He tapped the button and began flicking through pictures. There were none of him, but he didn’t take it as a slight. He saw a selfie of Jen with her roommate. Jen with a pair of Asian boys he’d never seen. The oldest was from last Christmas, Jen with three of her old high school friends, all of them sporting Santa hats and shot glasses, a riotous party in the background. Davis held steady. The glasses were full, of what he could only imagine. He wrote it off for what it was — an inevitable rite of passage. Hadn’t he done the same thing at that age? A year ago, certainly two, he would have blown a gasket at underage drinking. Now? Maybe he’d mellowed. More likely — since she’d gone off to school he missed her desperately. Somewhere along the road of adolescence, Jen had grown up, become as much a friend as a daughter. Then again, if he ever caught her drinking and driving he would back her against the nearest wall and do his best drill sergeant impersonation — which was very good.
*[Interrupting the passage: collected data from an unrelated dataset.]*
theorem execKprReqWithdraw_keeps (s : State) :
    ∃ t_, execKprReqWithdraw s = .next t_ ∧ Keeps 0x300104 s t_ := by
  have h := Keeps.refl 0x300104 s
  have hw := Sub.refl 0x300104
  
  refine ⟨_, rfl, ?_⟩
  repeat' (first
    | with_reducible assumption
    | (intro t_; first | (with_reducible refine keeps_cut (w := w) (s := s0) (t := t_) ?_ ?_; intro ht_; rotate_left; dsimp -zeta only [t_]) | skip)
    | with_reducible apply State.guarded_keeps (Sub.trans rfl hw)
    | with_reducible apply State.wrF_keeps (Sub.trans rfl hw)
    | dsimp only [id]
    | lift_lets
    | with_reducible refine keeps_ite ?_ ?_)

theorem State.rejectReq_keeps {w : Nat} {s0 s : State} (hw : Sub 0x104 w) (h : Keeps w s0 s) :
    Keeps w s0 (State.rejectReq s) := by
  unfold State.rejectReq
  repeat' (first
    | with_reducible assumption
    | (intro t_; first | (with_reducible refine keeps_cut (w := w) (s := s0) (t := t_) ?_ ?_; intro ht_; rotate_left; dsimp -zeta only [t_]) | skip)
    | with_reducible apply State.raise_keeps (Sub.trans rfl hw)
    | lift_lets
    | with_reducible refine keeps_ite ?_ ?_)

theorem State.toMaintenance_keeps {w : Nat} {s0 s : State} (hw : Sub 0x333cd4c w) (h : Keeps w s0 s) :
    Keeps w s0 (State.toMaintenance s) := by
  unfold State.toMaintenance
  repeat' (first
    | with_reducible assumption
    | (intro t_; first | (with_reducible refine keeps_cut (w := w) (s := s0) (t := t_) ?_ ?_; intro ht_; rotate_left; dsimp -zeta only [t_]) | skip)
    | with_reducible apply State.setMode_keeps (Sub.trans rfl hw)
    | with_reducible apply State.inaToOff_keeps (Sub.trans rfl hw)
    | with_reducible apply State.stopRows_keeps (Sub.trans rfl hw)
    | lift_lets
    | with_reducible refine keeps_ite ?_ ?_)

theorem State.fromMaintenance_keeps {w : Nat} {s0 s : State} (hw : Sub 0x7ffffec w) (h : Keeps w s0 s) :
    Keeps w s0 (State.fromMaintenance s) := by
  have b2 := Sub.bit (i := 2) hw rfl; have b3 := Sub.bit (i := 3) hw rfl; have b5 := Sub.bit (i := 5) hw rfl; have b6 := Sub.bit (i := 6) hw rfl; have b7 := Sub.bit (i := 7) hw rfl; have b8 := Sub.bit (i := 8) hw rfl; have b9 := Sub.bit (i := 9) hw rfl; have b10 := Sub.bit (i := 10) hw rfl; have b11 := Sub.bit (i := 11) hw rfl; have b12 := Sub.bit (i := 12) hw rfl; have b13 := Sub.bit (i := 13) hw rfl; have b14 := Sub.bit (i := 14) hw rfl; have b15 := Sub.bit (i := 15) hw rfl; have b16 := Sub.bit (i := 16) hw rfl; have b17 := Sub.bit (i := 17) hw rfl; have b18 := Sub.bit (i := 18) hw rfl; have b19 := Sub.bit (i := 19) hw rfl; have b20 := Sub.bit (i := 20) hw rfl; have b21 := Sub.bit (i := 21) hw rfl; have b22 := Sub.bit (i := 22) hw rfl; have b23 := Sub.bit (i := 23) hw rfl; have b24 := Sub.bit (i := 24) hw rfl; have b25 := Sub.bit (i := 25) hw rfl; have b26 := Sub.bit (i := 26) hw rfl
  unfold State.fromMaintenance
  repeat' (first
    | with_reducible assumption
    | (intro t_; first | (with_reducible refine keeps_cut (w := w) (s := s0) (t := t_) ?_ ?_; intro ht_; rotate_left; dsimp -zeta only [t_]) | skip)
    | with_reducible apply State.lbistEnd_keeps (Sub.trans rfl hw)
    | with_reducible apply State.enterCastOn_keeps (Sub.trans rfl hw)
    | with_reducible apply State.setMode_keeps (Sub.trans rfl hw)
    | with_reducible apply State.cleanTables_keeps (Sub.trans rfl hw)
    | with_reducible apply State.wrF_keeps (Sub.trans rfl hw)
    | lift_lets
    | with_reducible refine keeps_ite ?_ ?_
    | split
    | (clear_value *; split)
    | with_reducible refine keeps_upd ?_ (fun x => x) (fun x => x) (.inr rfl) (.inl b2) (.inl b3) (.inl b5) (.inl b6) (.inl b7) (.inl b8) (.inl b9) (.inl b10) (.inl b11) (.inl b12) (.inl b13) (.inl b14) (.inl b15) (.inl b16) (.inl b17) (.inl b18) (.inl b19) (.inl b20) (.inl b21) (.inl b22) (.inl b23) (.inl b24) (.inl b25) (.inl b26))

theorem State.takeRequest_keeps {w : Nat} {s0 s : State} (hw : Sub 0x7ffffec w) (h : Keeps w s0 s) :
    Keeps w s0 (State.takeRequest s) := by
  unfold State.takeRequest
  repeat' (first
    | with_reducible assumption
    | (intro t_; first | (with_reducible refine keeps_cut (w := w) (s := s0) (t := t_) ?_ ?_; intro ht_; rotate_left; dsimp -zeta only [t_]) | skip)
    | with_reducible apply State.wrF_keeps (Sub.trans rfl hw)
    | with_reducible apply State.acceptWake_keeps (Sub.trans rfl hw)
    | with_reducible apply State.rejectReq_keeps (Sub.trans rfl hw)
    | with_reducible apply State.toMaintenance_keeps (Sub.trans rfl hw)
    | with_reducible apply State.fromMaintenance_keeps (Sub.trans rfl hw)
    | with_reducible apply State.park_keeps (Sub.trans rfl hw)
    | lift_lets
    | with_reducible refine keeps_ite ?_ ?_)

theorem execModeRequestTake_keeps (s : State) :
    ∃ t_, execModeRequestTake s = .next t_ ∧ Keeps 0x7ffffec s t_ := by
  have h := Keeps.refl 0x7ffffec s
  have hw := Sub.refl 0x7ffffec
  
  refine ⟨_, rfl, ?_⟩
  repeat' (first
    | with_reducible assumption
    | (intro t_; first | (with_reducible refine keeps_cut (w := w) (s := s0) (t := t_) ?_ ?_; intro ht_; rotate_left; dsimp -zeta only [t_]) | skip)
    | with_reducible apply State.when_keeps (Sub.trans rfl hw)
    | with_reducible apply State.takeRequest_keeps (Sub.trans rfl hw)
    | dsimp only [id]
    | lift_lets
    | with_reducible refine keeps_ite ?_ ?_)

theorem execSysRstAssert_keeps (s : State) :
    ∃ t_, execSysRstAssert s = .next t_ ∧ Keeps 0x3ffffec s t_ := by
  have h := Keeps.refl 0x3ffffec s
  have hw := Sub.refl 0x3ffffec
  
  refine ⟨_, rfl, ?_⟩
  repeat' (first
    | with_reducible assumption
    | (intro t_; first | (with_reducible refine keeps_cut (w := w) (s := s0) (t := t_) ?_ ?_; intro ht_; rotate_left; dsimp -zeta only [t_]) | skip)
    | with_reducible apply State.when_keeps (Sub.trans rfl hw)
    | with_reducible apply State.reboot_keeps (Sub.trans rfl hw)
    | dsimp only [id]
    | lift_lets
    | with_reducible refine keeps_ite ?_ ?_)

theorem execKpsRstReqDie0_keeps (s : State) :
    ∃ t_, execKpsRstReqDie0 s = .next t_ ∧ Keeps 0x3ffffec s t_ := by
  have h := Keeps.refl 0x3ffffec s
  have hw := Sub.refl 0x3ffffec
  
  refine ⟨_, rfl, ?_⟩
  repeat' (first
    | with_reducible assumption
    | (intro t_; first | (with_reducible refine keeps_cut (w := w) (s := s0) (t := t_) ?_ ?_; intro ht_; rotate_left; dsimp -zeta only [t_]) | skip)
    | with_reducible apply State.guarded_keeps (Sub.trans rfl hw)
    | with_reducible apply State.when_keeps (Sub.trans rfl hw)
    | with_reducible apply State.reboot_keeps (Sub.trans rfl hw)
    | dsimp only [id]
    | lift_lets
    | with_reducible refine keeps_ite ?_ ?_)

theorem State.resetDie1_keeps {w : Nat} {s0 s : State} (hw : Sub 0x3ffffec w) (h : Keeps w s0 s) (c : Sys2Proof.Machine.Cause) :
    Keeps w s0 (State.resetDie1 s c) := by
  unfold State.resetDie1
  repeat' (first
    | with_reducible assumption
    | (intro t_; first | (with_reducible refine keeps_cut (w := w) (s := s0) (t := t_) ?_ ?_; intro ht_; rotate_left; dsimp -zeta only [t_]) | skip)
    | with_reducible apply State.dropDie1_keeps (Sub.trans rfl hw)
    | with_reducible apply State.reboot_keeps (Sub.trans rfl hw)
    | lift_lets
    | with_reducible refine keeps_ite ?_ ?_)

theorem execKpsRstReqDie1_keeps (s : State) :
    ∃ t_, execKpsRstReqDie1 s = .next t_ ∧ Keeps 0x3ffffec s t_ := by
  have h := Keeps.refl 0x3ffffec s
  have hw := Sub.refl 0x3ffffec
  
  refine ⟨_, rfl, ?_⟩
  repeat' (first
    | with_reducible assumption
    | (intro t_; first | (with_reducible refine keeps_cut (w := w) (s := s0) (t := t_) ?_ ?_; intro ht_; rotate_left; dsimp -zeta only [t_]) | skip)
    | with_reducible apply State.guarded_keeps (Sub.trans rfl hw)
    | with_reducible apply State.when_keeps (Sub.trans rfl hw)
    | with_reducible apply State.resetDie1_keeps (Sub.trans rfl hw)
    | dsimp only [id]
    | lift_lets
    | with_reducible refine keeps_ite ?_ ?_)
Davis reached the end of the picture show, the last frame apparently taken from inside her back pocket — what happened when you sat down with the camera mode active. He lowered the Touch briefly, then did a double-take. The last frame wasn’t actually a photograph — an arrow in the middle of the screen told Davis it was a video. He wondered when it had been taken, but there was no obvious date stamp. He hit the little arrow and the movie began to play. The video never changed, only a blank screen with a blurred tinge of brown on one side. The audio that came through the earbuds, however, nearly caused his heart to seize.
Jen’s voice. “I see men with guns outside.”
A different female voice replied, “Don’t worry. It’ll be okay.”
Jen again. “Is there an ambulance? They said the copilot is sick — maybe that’s why we landed here.”
Shouting in the background, loud and authoritative in Spanish. Then two unmistakable cracks, sharp and loud. Even through the earbuds Davis recognized the sound of gunshots, and he knew where they had been directed — Special Agent Mulligan. As if to confirm his conclusion, hysterical shouts followed, and then a shriek of, “Thomas! No!”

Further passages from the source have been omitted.